ACTION ITEM: Look below for the line that has "theorem State.perLane_memSat (p". Set down the lines from there through the line that has "theorem execMin_memSat (d", exactly as written.

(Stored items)
---

@[simp ↓] theorem State.issueChecked_memSat {s : State} (i : Instr) (causes : Party → List Nat) {f : Party → State} (h : s.MemSat P)
    (hf : ∀ p, (f p).MemSat P) : NextSat P (s.issueChecked i causes f) := by
  unfold State.issueChecked
  split
  · trivial
  · next p _ =>
    split
    · simpa using h
    · split
      · simpa using h
      · exact hf p

@[simp ↓] theorem State.issueSimple_memSat {s : State} (i : Instr) {f : Party → State → State} (h : s.MemSat P)
    (hf : ∀ p, (f p s).MemSat P) : NextSat P (s.issueSimple i f) := by
  unfold State.issueSimple
  exact State.issue_memSat i h fun p => by simpa using hf p

/-! ### Operands -/

@[simp ↓] theorem State.perLane_memSat (p lat d n f) : (s.perLane p lat d n f).MemSat P ↔ s.MemSat P := by
  unfold State.perLane
  simp

@[simp ↓] theorem State.perLanePred_memSat (p lat n f) : (s.perLanePred p lat n f).MemSat P ↔ s.MemSat P := by
  unfold State.perLanePred
  simp

/-! ### Arithmetic -/

@[simp ↓] theorem binary_memSat (i d a ra b rb f) (h : s.MemSat P) : NextSat P (binary i d a ra b rb f s) :=
  State.issue_memSat _ h fun _ => by simp [h]

@[simp ↓] theorem ternary_memSat (i d a ra b rb f) (h : s.MemSat P) : NextSat P (ternary i d a ra b rb f s) :=
  State.issue_memSat _ h fun _ => by simp [h]

@[simp ↓] theorem immOp_memSat (i arith d a k f) (h : s.MemSat P) : NextSat P (immOp i arith d a k f s) :=
  State.issue_memSat _ h fun _ => by simp [h]

@[simp ↓] theorem unary_memSat (i d a ra f) (h : s.MemSat P) : NextSat P (unary i d a ra f s) := State.issue_memSat _ h fun _ => by simp [h]
@[simp ↓] theorem execAdd_memSat (d a ra b rb) (h : s.MemSat P) : NextSat P (execAdd d a ra b rb s) := binary_memSat _ _ _ _ _ _ _ h
@[simp ↓] theorem execSub_memSat (d a ra b rb) (h : s.MemSat P) : NextSat P (execSub d a ra b rb s) := binary_memSat _ _ _ _ _ _ _ h
@[simp ↓] theorem execMul_memSat (d a ra b rb) (h : s.MemSat P) : NextSat P (execMul d a ra b rb s) := binary_memSat _ _ _ _ _ _ _ h
@[simp ↓] theorem execMulh_memSat (d a ra b rb) (h : s.MemSat P) : NextSat P (execMulh d a ra b rb s) := binary_memSat _ _ _ _ _ _ _ h
@[simp ↓] theorem execMad_memSat (d a ra b rb) (h : s.MemSat P) : NextSat P (execMad d a ra b rb s) := ternary_memSat _ _ _ _ _ _ _ h
@[simp ↓] theorem execMsb_memSat (d a ra b rb) (h : s.MemSat P) : NextSat P (execMsb d a ra b rb s) := ternary_memSat _ _ _ _ _ _ _ h
@[simp ↓] theorem execMin_memSat (d a ra b rb) (h : s.MemSat P) : NextSat P (execMin d a ra b rb s) := binary_memSat _ _ _ _ _ _ _ h
@[simp ↓] theorem execMax_memSat (d a ra b rb) (h : s.MemSat P) : NextSat P (execMax d a ra b rb s) := binary_memSat _ _ _ _ _ _ _ h
@[simp ↓] theorem execAbsd_memSat (d a ra b rb) (h : s.MemSat P) : NextSat P (execAbsd d a ra b rb s) := binary_memSat _ _ _ _ _ _ _ h
@[simp ↓] theorem execAnd_memSat (d a ra b rb) (h : s.MemSat P) : NextSat P (execAnd d a ra b rb s) := binary_memSat _ _ _ _ _ _ _ h
@[simp ↓] theorem execOr_memSat (d a ra b rb) (h : s.MemSat P) : NextSat P (execOr d a ra b rb s) := binary_memSat _ _ _ _ _ _ _ h
@[simp ↓] theorem execXor_memSat (d a ra b rb) (h : s.MemSat P) : NextSat P (execXor d a ra b rb s) := binary_memSat _ _ _ _ _ _ _ h
@[simp ↓] theorem execAndn_memSat (d a ra b rb) (h : s.MemSat P) : NextSat P (execAndn d a ra b rb s) := binary_memSat _ _ _ _ _ _ _ h
@[simp ↓] theorem execShl_memSat (d a ra b rb) (h : s.MemSat P) : NextSat P (execShl d a ra b rb s) := binary_memSat _ _ _ _ _ _ _ h
@[simp ↓] theorem execShr_memSat (d a ra b rb) (h : s.MemSat P) : NextSat P (execShr d a ra b rb s) := binary_memSat _ _ _ _ _ _ _ h
@[simp ↓] theorem execSha_memSat (d a ra b rb) (h : s.MemSat P) : NextSat P (execSha d a ra b rb s) := binary_memSat _ _ _ _ _ _ _ h
@[simp ↓] theorem execRot_memSat (d a ra b rb) (h : s.MemSat P) : NextSat P (execRot d a ra b rb s) := binary_memSat _ _ _ _ _ _ _ h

---

RESPONSE:
@[simp ↓] theorem State.perLane_memSat (p lat d n f) : (s.perLane p lat d n f).MemSat P ↔ s.MemSat P := by
  unfold State.perLane
  simp

@[simp ↓] theorem State.perLanePred_memSat (p lat n f) : (s.perLanePred p lat n f).MemSat P ↔ s.MemSat P := by
  unfold State.perLanePred
  simp

/-! ### Arithmetic -/

@[simp ↓] theorem binary_memSat (i d a ra b rb f) (h : s.MemSat P) : NextSat P (binary i d a ra b rb f s) :=
  State.issue_memSat _ h fun _ => by simp [h]

@[simp ↓] theorem ternary_memSat (i d a ra b rb f) (h : s.MemSat P) : NextSat P (ternary i d a ra b rb f s) :=
  State.issue_memSat _ h fun _ => by simp [h]

@[simp ↓] theorem immOp_memSat (i arith d a k f) (h : s.MemSat P) : NextSat P (immOp i arith d a k f s) :=
  State.issue_memSat _ h fun _ => by simp [h]

@[simp ↓] theorem unary_memSat (i d a ra f) (h : s.MemSat P) : NextSat P (unary i d a ra f s) := State.issue_memSat _ h fun _ => by simp [h]
@[simp ↓] theorem execAdd_memSat (d a ra b rb) (h : s.MemSat P) : NextSat P (execAdd d a ra b rb s) := binary_memSat _ _ _ _ _ _ _ h
@[simp ↓] theorem execSub_memSat (d a ra b rb) (h : s.MemSat P) : NextSat P (execSub d a ra b rb s) := binary_memSat _ _ _ _ _ _ _ h
@[simp ↓] theorem execMul_memSat (d a ra b rb) (h : s.MemSat P) : NextSat P (execMul d a ra b rb s) := binary_memSat _ _ _ _ _ _ _ h
@[simp ↓] theorem execMulh_memSat (d a ra b rb) (h : s.MemSat P) : NextSat P (execMulh d a ra b rb s) := binary_memSat _ _ _ _ _ _ _ h
@[simp ↓] theorem execMad_memSat (d a ra b rb) (h : s.MemSat P) : NextSat P (execMad d a ra b rb s) := ternary_memSat _ _ _ _ _ _ _ h
@[simp ↓] theorem execMsb_memSat (d a ra b rb) (h : s.MemSat P) : NextSat P (execMsb d a ra b rb s) := ternary_memSat _ _ _ _ _ _ _ h
@[simp ↓] theorem execMin_memSat (d a ra b rb) (h : s.MemSat P) : NextSat P (execMin d a ra b rb s) := binary_memSat _ _ _ _ _ _ _ h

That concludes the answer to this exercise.